Pues, es fácil hablar de esto cuando te las financias gracias a la plata de alguien de la familia, o de un trabajo bien pagado pues estás en una alta esfera de la sociedad. Es fácil decir que lo que se tienen que hacer es regularse, cuando puedes acudir a campañas psicológicas o con tu terapeuta. Es más sencillo cuando un gramo, dos, tres, o cinco de cocaína, 'tusi' o cualquier otra droga sintética te queda al alcance de sacar de la billetera algún par de billetes y comprarlo en una fiesta para compartirlo con tus amigos.


Pero el colombiano debe entender que el problema de las drogas ocurre en los barrios más populares, ocurre cuando comprando esos gramos de cocaína o cualquier otra sustancia, se está financiando un aparato completo de violencia, masacres, violaciones y una gran cantidad de personas en la clandestinidad. Se debe entender el problema de las regiones, lugares enclavados como zonas rojas en donde lo único posible para cultivar es la mata de coca puesto que las organizaciones ilegales deben "cumplir" una cantidad absurda de demanda, engrosando sus bolsillos y poniendo como carne de cañón a un montón de personas necesitadas, que utilizan como "mulas".


Es fácil hablar de "soluciones" cuando no se ha ido a un centro de rehabilitación o cárceles a hablar con las madres de personas afectadas que cuentan cómo sus hijos han robado, buscaron matar a alguien, o cometieron un sin fin de delitos.
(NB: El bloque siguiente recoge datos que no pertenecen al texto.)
/-! `asyncBegin` -/

@[simp] theorem asyncBegin_pending (c t : Nat) (s : State) : (asyncBegin c t s).pending = s.pending := rfl
@[simp] theorem asyncBegin_free (c t : Nat) (s : State) : (asyncBegin c t s).free = s.free := rfl
@[simp] theorem asyncBegin_out (c t : Nat) (s : State) : (asyncBegin c t s).out = s.out := rfl
@[simp] theorem asyncBegin_regs (c t : Nat) (s : State) : (asyncBegin c t s).regs = s.regs := rfl
@[simp] theorem asyncBegin_fuses (c t : Nat) (s : State) : (asyncBegin c t s).fuses = s.fuses := rfl
@[simp] theorem asyncBegin_flash (c t : Nat) (s : State) : (asyncBegin c t s).flash = s.flash := rfl
@[simp] theorem asyncBegin_disabled (c t : Nat) (s : State) : (asyncBegin c t s).disabled = s.disabled := rfl
@[simp] theorem asyncBegin_renumbered (c t : Nat) (s : State) : (asyncBegin c t s).renumbered = s.renumbered := rfl
@[simp] theorem asyncBegin_pins (c t : Nat) (s : State) : (asyncBegin c t s).pins = s.pins := rfl
@[simp] theorem asyncBegin_boot (c t : Nat) (s : State) : (asyncBegin c t s).boot = s.boot := rfl
@[simp] theorem asyncBegin_dev (c t : Nat) (s : State) : (asyncBegin c t s).dev = s.dev := rfl
@[simp] theorem asyncBegin_host (c t : Nat) (s : State) : (asyncBegin c t s).host = s.host := rfl
@[simp] theorem asyncBegin_cnt (c t : Nat) (s : State) : (asyncBegin c t s).cnt = s.cnt := rfl
@[simp] theorem asyncBegin_trace (c t : Nat) (s : State) : (asyncBegin c t s).trace = s.trace := rfl
@[simp] theorem asyncBegin_log (c t : Nat) (s : State) : (asyncBegin c t s).log = s.log := rfl
@[simp] theorem asyncBegin_mgmt (c t : Nat) (s : State) : (asyncBegin c t s).mgmt = s.mgmt := rfl
@[simp] theorem asyncBegin_stroke (c t : Nat) (s : State) : (asyncBegin c t s).stroke = s.stroke := rfl
@[simp] theorem asyncBegin_pkg (c t : Nat) (s : State) : (asyncBegin c t s).pkg = s.pkg := rfl
@[simp] theorem asyncBegin_sources (c t : Nat) (s : State) : (asyncBegin c t s).sources = s.sources := rfl
@[simp] theorem asyncBegin_captured (c t : Nat) (s : State) : (asyncBegin c t s).captured = s.captured := rfl
@[simp] theorem asyncBegin_mapBytes (c t : Nat) (s : State) : (asyncBegin c t s).mapBytes = s.mapBytes := rfl
@[simp] theorem asyncBegin_map (c t : Nat) (s : State) : (asyncBegin c t s).map = s.map := rfl
@[simp] theorem asyncBegin_plan (c t : Nat) (s : State) : (asyncBegin c t s).plan = s.plan := rfl
@[simp] theorem asyncBegin_failInputs (c t : Nat) (s : State) : (asyncBegin c t s).failInputs = s.failInputs := rfl
@[simp] theorem asyncBegin_run (c t : Nat) (s : State) : (asyncBegin c t s).run = s.run := rfl
@[simp] theorem asyncBegin_cox (c t : Nat) (s : State) : (asyncBegin c t s).cox = s.cox := rfl
@[simp] theorem asyncBegin_collectors (c t : Nat) (s : State) : (asyncBegin c t s).collectors = s.collectors := rfl
@[simp] theorem asyncBegin_adm (c t : Nat) (s : State) : (asyncBegin c t s).adm = s.adm := rfl
@[simp] theorem asyncBegin_mem (c t : Nat) (s : State) : (asyncBegin c t s).mem = s.mem := rfl
@[simp] theorem asyncBegin_stm (c t : Nat) (s : State) : (asyncBegin c t s).stm = s.stm := rfl
@[simp] theorem asyncBegin_link (c t : Nat) (s : State) : (asyncBegin c t s).link = s.link := rfl
@[simp] theorem asyncBegin_red (c t : Nat) (s : State) : (asyncBegin c t s).red = s.red := rfl
@[simp] theorem asyncBegin_res (c t : Nat) (s : State) : (asyncBegin c t s).res = s.res := rfl
@[simp] theorem asyncBegin_pwr (c t : Nat) (s : State) : (asyncBegin c t s).pwr = s.pwr := rfl

/-! `waitFor` -/

@[simp] theorem waitFor_pending (c t : Nat) (x : ThrWait) (s : State) : (waitFor c t x s).pending = s.pending := rfl
@[simp] theorem waitFor_free (c t : Nat) (x : ThrWait) (s : State) : (waitFor c t x s).free = s.free := rfl
@[simp] theorem waitFor_out (c t : Nat) (x : ThrWait) (s : State) : (waitFor c t x s).out = s.out := rfl
@[simp] theorem waitFor_regs (c t : Nat) (x : ThrWait) (s : State) : (waitFor c t x s).regs = s.regs := rfl
@[simp] theorem waitFor_fuses (c t : Nat) (x : ThrWait) (s : State) : (waitFor c t x s).fuses = s.fuses := rfl
@[simp] theorem waitFor_flash (c t : Nat) (x : ThrWait) (s : State) : (waitFor c t x s).flash = s.flash := rfl
@[simp] theorem waitFor_disabled (c t : Nat) (x : ThrWait) (s : State) : (waitFor c t x s).disabled = s.disabled := rfl
@[simp] theorem waitFor_renumbered (c t : Nat) (x : ThrWait) (s : State) : (waitFor c t x s).renumbered = s.renumbered := rfl
@[simp] theorem waitFor_pins (c t : Nat) (x : ThrWait) (s : State) : (waitFor c t x s).pins = s.pins := rfl
@[simp] theorem waitFor_boot (c t : Nat) (x : ThrWait) (s : State) : (waitFor c t x s).boot = s.boot := rfl
@[simp] theorem waitFor_dev (c t : Nat) (x : ThrWait) (s : State) : (waitFor c t x s).dev = s.dev := rfl
@[simp] theorem waitFor_host (c t : Nat) (x : ThrWait) (s : State) : (waitFor c t x s).host = s.host := rfl
@[simp] theorem waitFor_cnt (c t : Nat) (x : ThrWait) (s : State) : (waitFor c t x s).cnt = s.cnt := rfl
@[simp] theorem waitFor_trace (c t : Nat) (x : ThrWait) (s : State) : (waitFor c t x s).trace = s.trace := rfl
@[simp] theorem waitFor_log (c t : Nat) (x : ThrWait) (s : State) : (waitFor c t x s).log = s.log := rfl
@[simp] theorem waitFor_mgmt (c t : Nat) (x : ThrWait) (s : State) : (waitFor c t x s).mgmt = s.mgmt := rfl
@[simp] theorem waitFor_stroke (c t : Nat) (x : ThrWait) (s : State) : (waitFor c t x s).stroke = s.stroke := rfl
@[simp] theorem waitFor_pkg (c t : Nat) (x : ThrWait) (s : State) : (waitFor c t x s).pkg = s.pkg := rfl
@[simp] theorem waitFor_sources (c t : Nat) (x : ThrWait) (s : State) : (waitFor c t x s).sources = s.sources := rfl
@[simp] theorem waitFor_captured (c t : Nat) (x : ThrWait) (s : State) : (waitFor c t x s).captured = s.captured := rfl
@[simp] theorem waitFor_mapBytes (c t : Nat) (x : ThrWait) (s : State) : (waitFor c t x s).mapBytes = s.mapBytes := rfl
@[simp] theorem waitFor_map (c t : Nat) (x : ThrWait) (s : State) : (waitFor c t x s).map = s.map := rfl
@[simp] theorem waitFor_plan (c t : Nat) (x : ThrWait) (s : State) : (waitFor c t x s).plan = s.plan := rfl
@[simp] theorem waitFor_failInputs (c t : Nat) (x : ThrWait) (s : State) : (waitFor c t x s).failInputs = s.failInputs := rfl
@[simp] theorem waitFor_run (c t : Nat) (x : ThrWait) (s : State) : (waitFor c t x s).run = s.run := rfl
@[simp] theorem waitFor_cox (c t : Nat) (x : ThrWait) (s : State) : (waitFor c t x s).cox = s.cox := rfl
@[simp] theorem waitFor_collectors (c t : Nat) (x : ThrWait) (s : State) : (waitFor c t x s).collectors = s.collectors := rfl
@[simp] theorem waitFor_adm (c t : Nat) (x : ThrWait) (s : State) : (waitFor c t x s).adm = s.adm := rfl
@[simp] theorem waitFor_mem (c t : Nat) (x : ThrWait) (s : State) : (waitFor c t x s).mem = s.mem := rfl
@[simp] theorem waitFor_stm (c t : Nat) (x : ThrWait) (s : State) : (waitFor c t x s).stm = s.stm := rfl
@[simp] theorem waitFor_link (c t : Nat) (x : ThrWait) (s : State) : (waitFor c t x s).link = s.link := rfl
@[simp] theorem waitFor_red (c t : Nat) (x : ThrWait) (s : State) : (waitFor c t x s).red = s.red := rfl
@[simp] theorem waitFor_res (c t : Nat) (x : ThrWait) (s : State) : (waitFor c t x s).res = s.res := rfl
@[simp] theorem waitFor_pwr (c t : Nat) (x : ThrWait) (s : State) : (waitFor c t x s).pwr = s.pwr := rfl
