-- ==== Sys2Proof/Laws/Core.lean ====
section
/-! SUPPORT. Core instructions: what issuing does, and how the frames of `Safety` are built up from the named operations. -/

namespace Sys2Proof.Machine

open Sys2Proof

theorem issueCtl_runs {op : Nat} {fields : List (Nat × Nat)} {bad : Bool} {body : State → State} {c : CoreId} {t : ThreadId}
    {w : InstrWord} {s : State} (h : Ready s c t w) (hw : Codes w 7 op fields) (hk : op ≤ 6) (hb : bad = false) :
    issueCtl op fields bad body c t w s = body (advance c t s) := by
  obtain ⟨h1, h2, h3, h4⟩ := hw
  exact issue_runs h (by simp [knownOp, hk]) h1 h2 (by simp [ctlCause, h3, h4, hb, causeIf]) rfl

theorem thread_advance (c t : Nat) (s : State) : thread (advance c t s) c t = { thread s c t with
    pc := ((thread s c t).pc + 1) % 2 ^ 16, measured := (thread (advance c t s) c t).measured } := by simp [advance_eq]

theorem Issued.advance (c t : Nat) (s : State) : Issued c t s (advance c t s) where
  went := pc_advance ..
  thread := by rw [thread_advance]
  only := ThreadOnly.advance ..

theorem Issued.setS {c t : Nat} {s u : State} (h : Issued c t s u) (n v : Nat) : Issued c t s (setS c t n v u) where
  went := by unfold WentOn; rw [pc_setS]; exact h.went
  thread := by
    unfold Machine.setS; split
    · exact h.thread
    · rw [thread_modThread_self, h.thread]
  only := h.only.trans (ThreadOnly.setS ..)

theorem Issued.setA {c t : Nat} {s u : State} (h : Issued c t s u) (n v : Nat) : Issued c t s (setA c t n v u) where
  went := by unfold WentOn; rw [pc_setA]; exact h.went
  thread := by unfold Machine.setA; rw [thread_modThread_self, h.thread]
  only := h.only.trans (ThreadOnly.setA ..)

theorem aReg_setS (s : State) (c t n v m : Nat) : aReg (setS c t n v s) c t m = aReg s c t m := by
  unfold setS; split
  · rfl
  · simp [aReg]
theorem sReg_setA (s : State) (c t n v m : Nat) : sReg (setA c t n v s) c t m = sReg s c t m := by
  unfold setA; simp [sReg]

theorem WritesS.setS (c t n v : Nat) (s u : State) (h : WritesNone c t s u) : WritesS c t n v s (setS c t n v u) := by
  refine ⟨fun m => ?_, fun m => (aReg_setS ..).trans (h.2 m)⟩
  by_cases e : m = n
  · subst e; rw [sReg_setS]
    by_cases z : m = 0
    · subst z; simp [sReg]
    · simp [z]
  · rw [sReg_setS_ne _ _ e, h.1]; simp [e]

theorem WritesA.setA (c t n v : Nat) (s u : State) (h : WritesNone c t s u) : WritesA c t n v s (setA c t n v u) := by
  refine ⟨fun m => ?_, fun m => (sReg_setA ..).trans (h.1 m)⟩
  by_cases e : m = n
  · subst e; simp
  · rw [aReg_setA_ne _ _ e, h.2]; simp [e]

theorem WritesNone.advance (c t : Nat) (s : State) : WritesNone c t s (advance c t s) :=
  ⟨fun _ => sReg_advance .., fun _ => aReg_advance ..⟩

theorem WritesNone.setPc {c t : Nat} {s u : State} (h : WritesNone c t s u) (p : Nat) : WritesNone c t s (setPc c t p u) := by
  refine ⟨fun m => ?_, fun m => ?_⟩
  · rw [← h.1]; simp [sReg, Machine.setPc]
  · rw [← h.2]; simp [aReg, Machine.setPc]

theorem halt_plain {s : State} {c t : Nat} (h : (thread s c t).prog = none) : overrun c t s = s := by
  unfold overrun; rw [h]; split <;> first | rfl | simp_all

/-- A trace record changes the trace buffers, and what counting it brings (R389, R393). -/
theorem traceRec_eq (c thr typ arg d0 d1 : Nat) (s : State) : ∃ T, CountsOnly { s with trace := T } (traceRec c thr typ arg d0 d1 s) := by
  have h : ∀ (b : Prop) [Decidable b] (x y : State), (∃ T, CountsOnly { s with trace := T } x) →
      (∃ T, CountsOnly { s with trace := T } y) → ∃ T, CountsOnly { s with trace := T } (if b then x else y) := by
    intro b _ x y hx hy; split <;> assumption
  have h0 : ∃ T, CountsOnly { s with trace := T } s := ⟨s.trace, CountsOnly.refl s⟩
  have h1 : ∀ o n T, ∃ T', CountsOnly { s with trace := T' } (bump o n { s with trace := T }) :=
    fun o n T => ⟨T, bump_countsOnly o n { s with trace := T }⟩
  unfold traceRec
  split
  · exact h0
  · exact h _ _ _ h0 (h _ _ _ (h1 ..) (h1 ..))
Fácil hablar de drogas viviendo en Bogotá o Medellín, en un barrio estrato 6 y consumiendo marihuana de forma regular. Incluso hasta de buena calidad. Ahora, ¿qué tal si cambiamos el panorama a comprarle a un jíbaro a la medianoche en un barrio del sur de Bogotá o del norte de Cali?


Son las comunidades pobres las que más sufren el problema de las drogas, pero de forma irónica son las menos escuchadas porque final en Colombia, al parecer, hay que sentirnos orgullosos de engrandecer a las mafias.